Records supplied >>
-- ==== Sys2Proof/Laws/PerInstr.lean ====
section
/-! SUPPORT. Sys2Proof/Laws/PerInstr.lean: for each instruction, decoding what its encoder gives for a well-formed term gives the term
back, and so does decoding its bytes, whatever follows them; an event has no encoding. -/

namespace Sys2Proof.Laws

open Sys2Proof.Machine (bits)

namespace RoundTrip

/-- What is said of one instruction. -/
def Statement (i : Instr) : Prop :=
  ∀ c : Code, i.wf = true → i.encode = some c → decode c = some i ∧ ∀ r : List Byte, decodeBytes (c.bytes ++ r) = .instr i c

/-- The decoder accepts a well-formed instruction that its row selection finds. -/
theorem of_pick {i : Instr} {c : Code} (hw : i.wf = true) (he : i.encode = some c) (hl : c.lengthBits) (hp : pick c = some i) :
    decode c = some i ∧ ∀ r : List Byte, decodeBytes (c.bytes ++ r) = .instr i c := by
  have hd : decode c = some i := by simp [decode, hp, hw, he]
  exact ⟨hd, fun r => by simp [decodeBytes, codeOfBytes_bytes hl, hd]⟩

/-- An event has no encoding. -/
theorem of_event {i : Instr} (h : i.encode = none) : Statement i := fun c _ he => by rw [h] at he; cases he

end RoundTrip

What is expected >> Your task is to transcribe, with no changes, only the lines of the listing above that lie between the line holding "namespace RoundTrip" and the line holding "true → i.encode", inclusive.

Answer below >>
namespace RoundTrip

/-- What is said of one instruction. -/
def Statement (i : Instr) : Prop :=
  ∀ c : Code, i.wf = true → i.encode = some c → decode c = some i ∧ ∀ r : List Byte, decodeBytes (c.bytes ++ r) = .instr i c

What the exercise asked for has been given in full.